- About this task
The span to copy runs from the line containing "(s2.modSlot loc (fun" to the last line below. Copy it exactly, with nothing else.

- Information provided

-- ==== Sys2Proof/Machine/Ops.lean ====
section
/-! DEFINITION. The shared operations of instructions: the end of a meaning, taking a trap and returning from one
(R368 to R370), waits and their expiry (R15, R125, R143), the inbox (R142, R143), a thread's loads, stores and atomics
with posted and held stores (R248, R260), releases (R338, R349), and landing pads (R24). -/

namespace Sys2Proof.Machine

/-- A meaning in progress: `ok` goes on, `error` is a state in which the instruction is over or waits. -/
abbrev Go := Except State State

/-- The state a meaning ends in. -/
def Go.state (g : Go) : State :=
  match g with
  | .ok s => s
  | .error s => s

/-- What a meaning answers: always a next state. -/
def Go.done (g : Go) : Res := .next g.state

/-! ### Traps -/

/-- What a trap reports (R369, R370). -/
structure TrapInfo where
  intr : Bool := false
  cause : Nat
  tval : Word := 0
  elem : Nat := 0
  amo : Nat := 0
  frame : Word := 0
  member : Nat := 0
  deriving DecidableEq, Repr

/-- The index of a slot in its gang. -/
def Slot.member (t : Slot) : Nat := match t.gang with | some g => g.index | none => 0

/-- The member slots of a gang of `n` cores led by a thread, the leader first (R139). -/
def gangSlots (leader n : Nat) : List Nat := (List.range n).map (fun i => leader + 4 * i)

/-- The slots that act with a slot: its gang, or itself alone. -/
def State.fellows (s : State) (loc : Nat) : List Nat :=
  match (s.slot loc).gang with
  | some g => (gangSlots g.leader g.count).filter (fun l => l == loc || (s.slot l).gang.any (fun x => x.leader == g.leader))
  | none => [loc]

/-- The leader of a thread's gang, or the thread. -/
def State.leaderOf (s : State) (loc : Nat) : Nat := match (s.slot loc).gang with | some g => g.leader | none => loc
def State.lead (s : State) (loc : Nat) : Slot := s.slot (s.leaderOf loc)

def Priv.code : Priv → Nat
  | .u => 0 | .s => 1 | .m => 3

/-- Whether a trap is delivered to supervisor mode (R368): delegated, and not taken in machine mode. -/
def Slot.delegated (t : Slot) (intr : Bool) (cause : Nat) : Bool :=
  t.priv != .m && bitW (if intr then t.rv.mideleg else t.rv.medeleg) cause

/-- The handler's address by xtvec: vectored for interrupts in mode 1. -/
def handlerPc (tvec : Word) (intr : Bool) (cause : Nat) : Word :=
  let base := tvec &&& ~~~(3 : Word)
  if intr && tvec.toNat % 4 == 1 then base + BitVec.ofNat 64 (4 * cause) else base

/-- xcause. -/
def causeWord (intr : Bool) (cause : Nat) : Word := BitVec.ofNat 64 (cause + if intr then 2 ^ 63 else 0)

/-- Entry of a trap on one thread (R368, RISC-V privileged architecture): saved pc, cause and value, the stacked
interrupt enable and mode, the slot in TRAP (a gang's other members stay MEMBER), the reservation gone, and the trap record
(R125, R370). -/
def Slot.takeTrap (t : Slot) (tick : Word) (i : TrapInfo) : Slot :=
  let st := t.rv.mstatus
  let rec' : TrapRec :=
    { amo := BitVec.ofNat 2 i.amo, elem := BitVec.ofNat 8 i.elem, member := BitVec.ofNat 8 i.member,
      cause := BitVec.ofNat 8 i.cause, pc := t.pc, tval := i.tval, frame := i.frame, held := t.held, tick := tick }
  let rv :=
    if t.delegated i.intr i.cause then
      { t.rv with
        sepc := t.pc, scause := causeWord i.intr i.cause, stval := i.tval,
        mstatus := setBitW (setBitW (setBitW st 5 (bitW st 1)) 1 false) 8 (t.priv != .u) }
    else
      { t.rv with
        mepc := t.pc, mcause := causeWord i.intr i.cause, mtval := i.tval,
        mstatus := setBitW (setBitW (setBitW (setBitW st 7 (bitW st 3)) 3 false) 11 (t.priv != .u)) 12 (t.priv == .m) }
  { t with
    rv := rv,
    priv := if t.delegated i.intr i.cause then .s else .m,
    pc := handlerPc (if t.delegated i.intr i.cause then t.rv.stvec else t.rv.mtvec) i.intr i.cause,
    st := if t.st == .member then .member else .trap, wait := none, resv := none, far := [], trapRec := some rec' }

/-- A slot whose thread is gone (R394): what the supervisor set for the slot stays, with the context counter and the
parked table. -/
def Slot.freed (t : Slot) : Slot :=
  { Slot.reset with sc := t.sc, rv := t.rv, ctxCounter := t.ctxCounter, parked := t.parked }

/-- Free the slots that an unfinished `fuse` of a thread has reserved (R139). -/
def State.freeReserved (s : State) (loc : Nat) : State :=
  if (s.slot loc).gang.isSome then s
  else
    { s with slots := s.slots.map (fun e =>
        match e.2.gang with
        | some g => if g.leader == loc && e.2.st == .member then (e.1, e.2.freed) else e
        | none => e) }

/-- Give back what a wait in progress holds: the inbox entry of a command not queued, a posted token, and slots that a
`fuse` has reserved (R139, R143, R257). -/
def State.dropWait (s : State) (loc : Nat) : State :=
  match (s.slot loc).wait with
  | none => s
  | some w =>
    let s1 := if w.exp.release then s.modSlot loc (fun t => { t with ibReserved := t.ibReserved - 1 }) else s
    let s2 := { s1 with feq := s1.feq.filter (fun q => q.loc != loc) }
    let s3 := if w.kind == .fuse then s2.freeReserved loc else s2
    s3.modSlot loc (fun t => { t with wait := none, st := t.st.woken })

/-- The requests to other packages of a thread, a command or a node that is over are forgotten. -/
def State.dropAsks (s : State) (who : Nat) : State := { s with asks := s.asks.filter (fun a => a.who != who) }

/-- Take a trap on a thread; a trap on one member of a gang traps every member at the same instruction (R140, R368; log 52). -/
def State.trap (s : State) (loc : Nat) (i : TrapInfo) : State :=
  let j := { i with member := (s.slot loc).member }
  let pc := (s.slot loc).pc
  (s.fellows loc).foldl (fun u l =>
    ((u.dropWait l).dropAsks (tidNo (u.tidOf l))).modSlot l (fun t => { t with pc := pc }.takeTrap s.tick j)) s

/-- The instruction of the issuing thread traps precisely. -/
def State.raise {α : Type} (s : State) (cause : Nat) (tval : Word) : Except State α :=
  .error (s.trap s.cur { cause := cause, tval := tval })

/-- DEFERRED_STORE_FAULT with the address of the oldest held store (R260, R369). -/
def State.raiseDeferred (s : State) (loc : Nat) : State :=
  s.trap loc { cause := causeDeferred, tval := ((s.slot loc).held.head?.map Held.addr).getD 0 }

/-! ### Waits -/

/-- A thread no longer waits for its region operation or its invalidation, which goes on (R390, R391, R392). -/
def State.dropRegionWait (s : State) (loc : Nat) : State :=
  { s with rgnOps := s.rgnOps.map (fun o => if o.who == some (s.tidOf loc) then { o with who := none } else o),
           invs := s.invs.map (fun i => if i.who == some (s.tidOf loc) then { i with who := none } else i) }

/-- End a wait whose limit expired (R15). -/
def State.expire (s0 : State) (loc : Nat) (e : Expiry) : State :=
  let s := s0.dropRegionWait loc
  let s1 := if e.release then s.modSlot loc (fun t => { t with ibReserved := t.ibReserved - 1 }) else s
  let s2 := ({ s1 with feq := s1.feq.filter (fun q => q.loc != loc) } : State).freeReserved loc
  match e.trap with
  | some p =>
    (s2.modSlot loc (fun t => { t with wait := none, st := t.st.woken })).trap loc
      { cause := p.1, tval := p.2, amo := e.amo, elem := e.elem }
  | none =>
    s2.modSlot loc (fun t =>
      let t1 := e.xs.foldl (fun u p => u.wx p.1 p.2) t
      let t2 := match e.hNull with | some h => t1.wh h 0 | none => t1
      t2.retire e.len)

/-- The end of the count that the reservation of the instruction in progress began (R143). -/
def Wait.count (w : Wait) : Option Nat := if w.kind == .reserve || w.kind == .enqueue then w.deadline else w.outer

- Exercise solution
    (s2.modSlot loc (fun t => { t with wait := none, st := t.st.woken })).trap loc
      { cause := p.1, tval := p.2, amo := e.amo, elem := e.elem }
  | none =>
    s2.modSlot loc (fun t =>
      let t1 := e.xs.foldl (fun u p => u.wx p.1 p.2) t
      let t2 := match e.hNull with | some h => t1.wh h 0 | none => t1
      t2.retire e.len)

/-- The end of the count that the reservation of the instruction in progress began (R143). -/
def Wait.count (w : Wait) : Option Nat := if w.kind == .reserve || w.kind == .enqueue then w.deadline else w.outer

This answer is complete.